Upon Romania's entry in World War I, he was drafted into the Romanian Army, trained as an artillery cadet in Botoşani, and took part in the Moldavian campaign. In 1918, he returned to Bucharest, where he was editor of Macedonski's Literatorul, and resumed his studies, graduating in 1919. Vianu also worked on the editorial staff for Constantin Rădulescu-Motru's Ideea Europeană and for Luceafărul. In 1921, he began his long collaboration with Viaţa Românească, while he contributed to Eugen Lovinescu's Sburătorul.

In 1923, he obtained a doctorate in Philosophy at the University of Tübingen, with the thesis Das Wertungsproblem in Schillers Poetik ("The Judgment of Values in Schiller's Poetics"), his first major study in aesthetics (delivered in November 1923). The work was praised by Lucian Blaga, who was subsequently Vianu's colleague during their time as staff members for Gândirea; the two shared an appreciation of Expressionism. With Blaga, he stood for Gândirea'''s early modernist tendencies, and grew opposed to Nichifor Crainic's intense advocacy of traditionalism (at a time when the magazine's editor, Cezar Petrescu, was occupying a middle position).

With the publishing of his Dualismul artei in 1925 (followed by a long succession of collections of essays and studies), Vianu secured his place in the cultural landscape of modern Romania, and became the titular professor of aesthetics at the University of Bucharest. At around the same period, he distanced himself from Gândirea (which was becoming the mouthpiece of Crainic's far right traditionalism), and instead advocated democratic government.

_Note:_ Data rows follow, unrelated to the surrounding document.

-- ==== Sys2Proof/Tests/Slice0.lean ====
section
/-! SUPPORT. Tests on the vectors of spec/95_test_vectors.md and on words and values computed by hand from the rules, and
the witnesses of the statements' hypotheses. -/

namespace Sys2Proof.Tests

open Sys2Proof.Machine

-- One kernel check at a time: side by side, their threads' stacks alone would fill the memory limit.
set_option Elab.async false

/-! ## Helpers -/

/-- `n` bytes of a number, the first the most significant. -/
def be (n v : Nat) : List Byte := (List.range n).map fun k => BitVec.ofNat 8 (v / 256 ^ (n - 1 - k))

/-- The outcome is a next state with the property. -/
def goesTo (o : Host.Outcome State Fault Refusal) (p : State → Bool) : Bool :=
  match nextOf o with
  | some t => p t
  | none => false

/-- Reset, then BUSY with the command word `w`, `c_bsz` = 16 latched. -/
def busyWith (w : Word) : State := { State.reset with cmdl := w, cbszl := 16, seq := .busy }

/-- H0 of the vectors. -/
def h0 : Block := 0x66e94bd4ef8a2c3b884cfa59ca342b2e

/-- HK of the vectors. -/
def hk : Block := 0xb83b533708bf535d0aa6e52980d53b78

/-- The oracle table of V-ENC-2. -/
def oracle : CipherUnit :=
  ⟨0, [(0, h0), (2, 0x0388dace60b6a392f328c2b971b2fe78), (1, 0x58e2fccefa7e3061367f1d57a4e7455a)]⟩

/-- The tag of V-ENC-2. -/
def tagT : Block := 0xab6e47d42cec13bdf53a67b21257bddf

/-- The setting of V-ENC-2 in the layout of program P2, with the word `w` in its BUSY window: 12 IV bytes at 0x00, 16
input bytes `v` at 0x10, OUT at 0x20 filled with the marker of program P3. -/
def engineState (w : Word) (v : Nat) (tag : Block) : State :=
  (((busyWith w).memWrite 0x00 (be 12 0)).memWrite 0x10 (be 16 v)).memWrite 0x20 (be 16 0xdeadbeefdeadbeefdeadbeefdeadbeef)
    |> fun s => { s with ivLen := 12, inAddr := 0x10, inLen := 16, outAddr := 0x20, tag := tag, cipher := oracle }

/-- V-ENC-2 in its BUSY window. -/
def encState : State := engineState 5 0 0

/-- V-DEC-1 and V-DEC-2 in their BUSY window. -/
def decState (tag : Block) : State := engineState 6 0x0388dace60b6a392f328c2b971b2fe78 tag

/-- V-ENC-12 in its BUSY window: the complement cipher on the four blocks it asks for. -/
def notState : State :=
  (((busyWith 5).memWrite 0x00 (be 12 0)).memWrite 0x10 (be 17 0x000102030405060708090a0b0c0d0e0f10)).memWrite 0x30 (be 1 1)
    |> fun s =>
      { s with
        ivLen := 12, aadAddr := 0x30, aadLen := 1, inAddr := 0x10, inLen := 17, outAddr := 0x40
        cipher := ⟨0, [(0, ~~~0), (1, ~~~1), (2, ~~~2), (3, ~~~3)]⟩ }

/-! ## WellFormed -/

theorem test_wf_refuses_op8F_below_8 : (Instr.illegalOp8F 3).wf = false := by decide
theorem test_wf_refuses_op8F_7 : (Instr.illegalOp8F 7).wf = false := by decide
theorem test_wf_accepts_op8F_8 : (Instr.illegalOp8F 8).wf = true := by decide
theorem test_wf_refuses_rsv_zero : (Instr.illegalRsv 5 0).wf = false := by decide
theorem test_wf_accepts_rsv_one : (Instr.illegalRsv 5 1).wf = true := by decide

/-! ## Decode: words written out bit by bit from R46 and R47 -/

theorem test_decode_gfmul : decode 0b0000000000000000000000000000_0001 = .gfmul := by decide
theorem test_decode_incr : decode 0b0000000000000000000000000000_0010 = .incr := by decide
theorem test_decode_ghash : decode 0b0000000000000000000000000000_0011 = .ghash := by decide
theorem test_decode_y0derive : decode 0b0000000000000000000000000000_0100 = .y0derive := by decide
theorem test_decode_encrypt : decode 0b0000000000000000000000000000_0101 = .encrypt := by decide
theorem test_decode_decrypt : decode 0b0000000000000000000000000000_0110 = .decrypt := by decide
theorem test_decode_clear : decode 0b0000000000000000000000000000_0111 = .clear := by decide
theorem test_decode_op0 : decode 0b0000000000000000000000000000_0000 = .illegalOp0 := by decide
theorem test_decode_opF : decode 0b0000000000000000000000000000_1111 = .illegalOp8F 0b1111 := by decide
/-- V-ERR-14. -/
theorem test_decode_rsv_low_bit : decode 0b0000000000000000000000000001_0101 = .illegalRsv 0b0101 1 := by decide
/-- V-ERR-15. -/
theorem test_decode_rsv_high_bit : decode 0b1000000000000000000000000000_0001 = .illegalRsv 1 0x8000000 := by decide
theorem test_decodeBytes_first_is_high : decodeBytes [0x00, 0x00, 0x00, 0x05] = .ok .encrypt := by rfl
theorem test_decodeBytes_refuses_three : decodeBytes [0x00, 0x00, 0x05] = .error (.notOneWord 3) := by rfl
theorem test_decodeTableWord : decodeTableWord 32 0x00000006 = some .decrypt := by decide
theorem test_decodeTableWord_too_long : decodeTableWord 64 0x100000006 = none := by decide

/-! ## The commands -/

/-- V-MUL-5. -/
theorem test_gfmul_one_reduction :
    goesTo (exec .gfmul { busyWith 1 with opa := 0x40000000000000000000000000000000, opb := 1 })
      (fun t => t.res = 0xe1000000000000000000000000000000 ∧ t.statusWord = 0x2) = true := by decide +kernel

/-- V-MUL-7. -/
theorem test_gfmul_many_reductions :
    goesTo (exec .gfmul { busyWith 1 with opa := 1, opb := 1 })
      (fun t => t.res = 0xe6080000000000000000000000000003) = true := by decide +kernel

/-- V-INC-4. -/
theorem test_incr_carries_across_bytes :
    goesTo (exec .incr { busyWith 2 with opa := 0xffff }) (fun t => t.res = 0x10000 ∧ t.statusWord = 0x2) = true := by
  decide +kernel

/-- V-INC-5. -/
theorem test_incr_wraps_in_32_bits :
    goesTo (exec .incr { busyWith 2 with opa := 0xffffffffffffffffffffffffffffffff })
      (fun t => t.res = 0xffffffffffffffffffffffff00000000) = true := by decide +kernel

/-- V-GH-3. -/
theorem test_ghash_of_text :
    goesTo (exec .ghash
      { (busyWith 3).memWrite 0x20 (be 16 0x0388dace60b6a392f328c2b971b2fe78) with opa := h0, inAddr := 0x20, inLen := 16 })
      (fun t => t.res = 0xf38cbb1ad69223dcc3457ae5b6b0f885 ∧ t.statusWord = 0x2) = true := by decide +kernel

/-- V-GH-4: AAD, and an empty C. -/
theorem test_ghash_of_aad_alone : ghash h0 [0x01] [] = 0x176cd25ed41ca159a37eb674b02e7a98 := by decide +kernel

/-- The second GHASH error vector: the region's sum does not wrap. -/
theorem test_ghash_region_does_not_wrap :
    goesTo (exec .ghash { busyWith 3 with opa := h0, res := 5, inAddr := 0xfffffff0, inLen := 0x20 })
      (fun t => t.res = 5 ∧ t.statusWord = 0x42) = true := by decide +kernel

/-- V-Y0-1. -/
theorem test_y0derive_direct :
    goesTo (exec .y0derive
      { (busyWith 4).memWrite 0x03 (be 12 0xcafebabefacedbaddecaf888) with opa := hk, ivAddr := 0x03, ivLen := 12 })
      (fun t => t.res = 0xcafebabefacedbaddecaf88800000001 ∧ t.statusWord = 0x2) = true := by decide +kernel

/-- V-Y0-3. -/
theorem test_y0derive_hashed :
    goesTo (exec .y0derive
      { (busyWith 4).memWrite 0x40 (be 8 0xcafebabefacedbad) with opa := hk, ivAddr := 0x40, ivLen := 8 })
      (fun t => t.res = 0xc43a83c4c4badec4354ca984db252f7d) = true := by decide +kernel

/-- V-ENC-2. -/
theorem test_encrypt_one_block :
    goesTo (exec .encrypt encState)
      (fun t => t.memRead 0x20 16 = be 16 0x0388dace60b6a392f328c2b971b2fe78 ∧ t.tag = tagT ∧ t.statusWord = 0x2) = true := by
  decide +kernel

/-- V-ENC-12: AAD, and a last chunk of one byte. -/
theorem test_encrypt_partial_chunk :
    goesTo (exec .encrypt notState)
      (fun t => t.memRead 0x40 17 = be 17 0xfffefdfcfbfaf9f8f7f6f5f4f3f2f1f2ef ∧
        t.tag = 0x5197499ef19d259b99744050e2423604) = true := by decide +kernel

/-- V-DEC-1. -/
theorem test_decrypt_matching_tag :
    goesTo (exec .decrypt (decState tagT))
      (fun t => t.memRead 0x20 16 = be 16 0 ∧ t.tag = tagT ∧ t.statusWord = 0x6) = true := by decide +kernel

/-- V-DEC-2: the tag's last bit is flipped. -/
theorem test_decrypt_wrong_tag :
    goesTo (exec .decrypt (decState 0xab6e47d42cec13bdf53a67b21257bdde))
      (fun t => t.memRead 0x20 16 = be 16 0xdeadbeefdeadbeefdeadbeefdeadbeef ∧ t.statusWord = 0xa) = true := by
  decide +kernel

/-- Program P9. -/
theorem test_clear :
    goesTo (exec .clear { (busyWith 7).memWrite 0x00 (be 4 0x01020304) with opa := 5, inLen := 16 })
      (fun t => t.memRead 0x00 4 = be 4 0 ∧ t.readByte 0xff = 0 ∧ t.opa = 0 ∧ t.inLen = 0 ∧ t.statusWord = 0x2) = true := by
  decide +kernel

/-- V-ERR-12. -/
theorem test_illegal_op0 : goesTo (exec .illegalOp0 (busyWith 0)) (fun t => t.statusWord = 0x12) = true := by decide +kernel

/-- V-ERR-13. -/
theorem test_illegal_op8 : goesTo (exec (.illegalOp8F 8) (busyWith 8)) (fun t => t.statusWord = 0x12) = true := by
  decide +kernel

/-- V-ERR-15: decoding precedes every check. -/
theorem test_illegal_rsv :
    goesTo (step { busyWith 0x80000001 with cbszl := 32 }) (fun t => t.statusWord = 0x12) = true := by decide +kernel

/-! ## The host port (95_test_vectors.md, section 8) -/

/-- V-BUS-6. -/
theorem test_bus_write_to_id : hostAccess (.write 0x000 0x12345678) State.reset = State.reset := by decide +kernel

/-- V-BUS-8. -/
theorem test_bus_unmapped_read :
    (fun t : State => t.hRdata = some 0 ∧ t.statusWord = 0x200) (hostAccess (.read 0x014) State.reset) := by decide +kernel

/-- V-BUS-9. -/
theorem test_bus_misaligned_write :
    (fun t : State => t.opa = 0 ∧ t.statusWord = 0x200) (hostAccess (.write 0x041 5) State.reset) := by decide +kernel

/-- V-BUS-10. -/
theorem test_bus_past_buf :
    (fun t : State => t.hRdata = some 0 ∧ t.statusWord = 0x200) (hostAccess (.read 0x10100) State.reset) := by decide +kernel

Throughout the interwar period, Vianu was an adversary of the fascist Iron Guard, and polemized with its press, becoming the target of attacks serialized in Cuvântul. His status as a professor was in peril during the National Legionary State established by the Guard in 1940, and he felt the imminent danger of physical assaults. Anti-Semitic authorities began alluding to his Jewish origins, and several violent remarks were aimed at him. Following the Legionary Rebellion and the Guard's defeat, he sent a congratulatory telegram to the Conducător (lit. 'Leader', the equivalent title to 'il Duce' and 'der Führer') Ion Antonescu. In 1945, after the end of Antonescu's regime and World War II, he was the recipient of a letter from his friend Eugène Ionesco: the document forms a list of intellectuals whom Ionesco harshly criticized for their pro-Iron Guard activism (they include Nae Ionescu, Mircea Eliade, Emil Cioran, Constantin Noica, Dan Botta, Mircea Vulcănescu, Horia Stamatu, Paul Sterian, Mihail Polihroniade, Haig Acterian, Dumitru Cristian Amzăr, Costin Deleanu and Paul Deleanu).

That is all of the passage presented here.